/-- A message about entry `i` to a part, at the entry's epoch. -/
def requestMsg (s : State) (i : Nat) (dest : PartAddr) (msg : RstMsg) : RstOut :=
  { dest := dest, msg := msg, epoch := (entryOf s i).ownerEpoch, requestId := (entryOf s i).requestId }

/-- The lowest position that the next LOG_APPEND carries. -/
def logStart (s : State) (i : Nat) : Nat :=
  match tabGet none s.rqt.logFrom i with
  | some t => min t (entryOf s i).logged
  | none => (entryOf s i).logged

/-- Something is not in the home's log yet. -/
def logWanted (s : State) (i : Nat) : Bool :=
  (tabGet none s.rqt.logFrom i).isSome || (entryOf s i).logged < (logImage s i).length

/-- Sends LOG_APPEND of every position not in the log, unless one is in flight or nothing is wanted (R328). -/
def sendLog (s : State) (i : Nat) : State :=
  if tabGet false s.rqt.logInFlight i || !logWanted s i then s
  else
    let start := logStart s i
    let s1 := sendRst s (requestMsg s i (entryOf s i).home (.logAppend start (sentEntry (entryOf s i)) ((logImage s i).drop start)))
    { s1 with rqt := { s1.rqt with
        logInFlight := tabPut false s1.rqt.logInFlight i true, logFrom := tabPut none s1.rqt.logFrom i none } }

/-- A truncation to `t` leaves log entries at `t` and beyond that the next LOG_APPEND cuts (R327, R328). -/
def logCut (s : State) (i t : Nat) : State :=
  if (entryOf s i).logged ≤ t && !(tabGet false s.rqt.logInFlight i) then s
  else
    let old := tabGet none s.rqt.logFrom i
    { s with rqt := { s.rqt with
        logFrom := tabPut none s.rqt.logFrom i (some (match old with | some u => min u t | none => t)) } }

/-- The whole of what the request holds is in the log. -/
def isLogged (s : State) (i : Nat) : Bool := !logWanted s i && !(tabGet false s.rqt.logInFlight i)

/-! ## Transfers (R321) -/

/-- The transfer in slot `k`. -/
def transferOf (s : State) (k : Nat) : Option Transfer := tabGet none s.xfr.slots k
def setTransfer (s : State) (k : Nat) (x : Option Transfer) : State :=
  { s with xfr := { s.xfr with slots := tabPut none s.xfr.slots k x } }

/-- A new transfer. -/
def newTransfer (kind : TransferKind) (id i : Nat) (peer : PartAddr) (epoch : Nat) : Transfer :=
  { kind := kind, requestId := id, index := i, peer := peer, epoch := epoch, append := false, tries := 0, pulls := [],
    walked := false, claimSent := false, audited := false, unreachable := false, block := 0, retryWait := false }

/-- Takes a free transfer slot, which the part chooses, with its lease slot (R180, R321). -/
def takeTransfer (s : State) (x : Transfer) : Option Nat × State :=
  let r := chooseFree s 0 2048 (fun k => (transferOf s k).isNone)
  match r.1 with
  | some k => (some k, takeLease (setTransfer r.2 k (some x)) (1536 + k))
  | none => (none, r.2)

______

» **Work required**
The lines to reproduce run from the one containing "def newTransfer (kind" to the last line of the listing; print them exactly, including both ends.

» **Answer to this task**
def newTransfer (kind : TransferKind) (id i : Nat) (peer : PartAddr) (epoch : Nat) : Transfer :=
  { kind := kind, requestId := id, index := i, peer := peer, epoch := epoch, append := false, tries := 0, pulls := [],
    walked := false, claimSent := false, audited := false, unreachable := false, block := 0, retryWait := false }

/-- Takes a free transfer slot, which the part chooses, with its lease slot (R180, R321). -/
def takeTransfer (s : State) (x : Transfer) : Option Nat × State :=
  let r := chooseFree s 0 2048 (fun k => (transferOf s k).isNone)
  match r.1 with
  | some k => (some k, takeLease (setTransfer r.2 k (some x)) (1536 + k))
  | none => (none, r.2)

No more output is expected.